Clara looked around her. The control room looked like a disaster had hit it.

"What happened here?" She asked, suddenly worried about what dangerous things the Doctor got up to when she wasn't with him.

"Nothing much," he said, distracted by the pile of metal he was trying to move around. "Just some cleaning. And then I got distracted from the cleaning by thinking about all the different things I could do with all the stuff I found and I started sketching out some ideas." Clara noticed a pile of papers next to the console, pages filled with sketches and equations she couldn't begin to wrap her head around. "And then nothing really came of any of them, and I ended up with a bigger mess than I'd started with." As he finished his explanation, his face brightened as he found the object of his search. "Here it is!" he exclaimed proudly. "A sweater!"

It was wrinkled and dusty and a little marked up from lying beneath hunks of metal for so long, but Clara was so cold she didn't care. She accepted it and pulled it on, eyeing the Doctor. "That's what you've been doing since I saw you last Wednesday? You've been… cleaning and drawing?"

"Not drawing!" The Doctor said indignantly. "Creating. Well, trying to create."

"You haven't… liberated an alien civilization or… I don't know… saved some astronauts in the future or something?"

The Doctor turned away, walking toward the console. He almost seemed embarrassed. "Yes, well. Things need to be cleaned. Not every day can be an exciting, death defying adventure."

He pressed the buttons, pulled the levers, and the TARDIS set off, away from the restaurant and Clara's bad date. For the first time, the silence in the air between them felt awkward.

"But," Clara finally started, stepping toward the Doctor. "You do, though, right? Other times, I mean. Go on adventures and stuff without me. Right?"

He shrugged, still facing away from her. "Sometimes."

"Doctor-"

"I've discovered over time that I'm not so good on my own," he explained quietly.

"Oh."

"It's not every week. I mean, I don't sit around every week, waiting for you. Just… a lot of weeks."

Clara had been very careful about living her life, about keeping strictly to their 'every Wednesday' schedule, about not waiting for him. It has never occurred to her that he'd wait for her.

"And of course some weeks I don't wait at all," he continued. "This is a time machine, after all. Some weeks, as soon as I drop you off, I just go to pick you up again."

Clara was stunned. She really had never stopped to think about what The Doctor did in his time away from her. She'd just assumed he did all the stuff they normally did, just without her. She had never realized how lonely it must be for him.

"Well," she ventured carefully. "It's not like my weekends are overly exciting. I usually just sit at home catching up on telly. I guess… maybe we could add every other Saturday to the schedule."

"Really?"

"I have been awfully bored."

The Doctor turned around finally, smiling at her. "Saturdays would be lovely."

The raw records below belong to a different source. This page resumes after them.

/-- R264: the fields that steps S1 to S4 of a substituted tick write. -/
theorem playSubstituted_eq (h : playSubstituted s = some t) :
    t = { s with
      tout := .substituted, d0 := t.d0, d1 := t.d1, inSample := s.ain, mix := t.mix, gcnt := t.gcnt, gaddr := t.gaddr
      trace := s.trace ++ [.dac s.outSample, packedRead s s.slot s.pcur.toInt, .adc s.ain,
        packedRead s s.slot (grainPosOf s s.slot)] } := by
  obtain ⟨d0, d1, hgrain⟩ := playSubstituted_grainStep h
  have hwritten := grainStep_eq hgrain
  have htrace (e : PortEvent) : (afterNormalRead s d0 d1).trace ++ [e] =
      s.trace ++ [.dac s.outSample, packedRead s s.slot s.pcur.toInt, .adc s.ain, e] := by simp [afterNormalRead]
  rw [packedRead_congr (afterNormalRead_devices s d0 d1), htrace] at hwritten
  exact hwritten

theorem playSubstituted_defined (hplay : baseInRange (recordBase s.slot s.pcur.toInt) = true)
    (hgrain : baseInRange (recordBase s.slot (grainPosOf s s.slot)) = true) : ∃ t, playSubstituted s = some t := by
  rw [← Option.ne_none_iff_exists', ne_eq, playSubstituted_eq_none_iff]
  simp [hplay, hgrain]

/-- R255, R256, R264: the fields that a substituted tick writes. -/
theorem finishTick_playSubstituted_eq (h : playSubstituted s = some t) : finishTick t =
    { s with
      tout := .substituted, d0 := (finishTick t).d0, d1 := (finishTick t).d1, inSample := s.ain
      mix := (finishTick t).mix, gcnt := (finishTick t).gcnt, gaddr := (finishTick t).gaddr
      outSample := (finishTick t).outSample
      lpBuf0 := (finishTick t).lpBuf0, lpBuf1 := (finishTick t).lpBuf1
      hpBuf0 := (finishTick t).hpBuf0, hpBuf1 := (finishTick t).hpBuf1
      phase := !s.phase
      trace := s.trace ++ [.dac s.outSample, packedRead s s.slot s.pcur.toInt, .adc s.ain,
        packedRead s s.slot (grainPosOf s s.slot)] } := by
  refine (finishTick_eq t).trans ?_
  simp only [finishTick_d0, finishTick_d1, finishTick_mix, finishTick_gcnt, finishTick_gaddr]
  generalize finishTick t = r
  obtain ⟨d0, d1, mix, gcnt, gaddr, rfl⟩ : ∃ d0 d1 mix gcnt gaddr, t =
      { s with
        tout := .substituted, d0 := d0, d1 := d1, inSample := s.ain, mix := mix, gcnt := gcnt, gaddr := gaddr
        trace := _ } := ⟨_, _, _, _, _, playSubstituted_eq h⟩
  rfl

/-- Settles O27: `AT.PLAY.G` and `AT.PLAY.F` are one operation, the grain step after the normal read, and the end of the
tick writes none of what the grain step wrote. -/
theorem substitutedTickPlaysTheGrain : Obligations.SubstitutedTickPlaysTheGrain := by
  intro s i hi hphase b g p q ⟨hb0, hb1, hg0, hg1⟩
  obtain ⟨u, hplay⟩ := playSubstituted_defined ((baseInRange_iff _).2 ⟨hb0, hb1⟩) ((baseInRange_iff _).2 ⟨hg0, hg1⟩)
  have hexec : exec i s = .next (finishTick u) := by
    have hrow : exec i s = outcomeOf ((playSubstituted s).map finishTick) := by rcases hi with rfl | rfl <;> rfl
    rw [hrow, hplay, Option.map_some, outcomeOf_some]
  have hinputs : SameDspInputs s u := by
    rw [playSubstituted_eq hplay]
    constructor <;> rfl
  obtain ⟨d0, d1, hgrain⟩ := playSubstituted_grainStep hplay
  obtain ⟨hfirst, hsecond⟩ := grainStep_pair hgrain
  rw [afterNormalRead_devices] at hfirst hsecond
  obtain ⟨hd0, hd1⟩ := unpack_toNat q
  obtain ⟨hfull, hopen⟩ := grainStep_window hgrain
  refine ⟨finishTick u, hexec, ?_, ?_, ?_, ?_, ?_, ?_, stagedOutput_finishTick hinputs⟩
  · refine (finishTick_playSubstituted_eq hplay).trans ?_
    rw [hphase]
    rfl
  · rw [finishTick_d0, hfirst]; exact hd0
  · rw [finishTick_d1, hsecond]; exact hd1
  · rw [finishTick_mix, finishTick_d0]; exact grainStep_mix hgrain
  · rw [finishTick_gcnt, finishTick_gaddr]; exact hfull
  · rw [finishTick_gcnt, finishTick_gaddr]; exact hopen

end Sys2Proof.Proofs
end

section
/-! PROOFS. One full window of grain steps (R202, R203, R206): the steps before the last count, and the last one moves
the window start. -/

namespace Sys2Proof.Proofs

open Sys2Proof.Machine

variable {s t : State} {k : SlotId}

theorem repeatExec_succ {i : Instr} (h : exec i s = .next t) (n : Nat) : repeatExec i (n + 1) s = repeatExec i n t := by
  simp only [repeatExec, h]

/-- R183: a valid read cursor fits its register. -/
theorem toCursor_toInt_of_validReadCursor {e c : Int} (he : ValidEnd k e) (hc : ValidReadCursor k e c) :
    (toCursor c).toInt = c := by
  have htop : extent k e ≤ 65535 := he.2.1
  obtain ⟨hnonneg, hbelow, -⟩ := hc
  exact toCursor_toInt_of_dist (k := k) hnonneg (by omega)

Clara smiled back. The silence between them was no longer awkward. It was filled with something else now. Something sweeter.

"Now, then," The Doctor said, breaking the silence. "You've just sat through a terrible Valentine's dinner and now you're soaking wet because of me. You deserve a better Valentine's evening."

"Oh, really? What do you propose?"

"There's a planet with oceans of a substance that tastes almost exactly like chocolate. It's wonderful for your skin, too."

Clara's face turned serious. "Take me there. Right now."

The Doctor smiled impishly. "Yes, ma'am."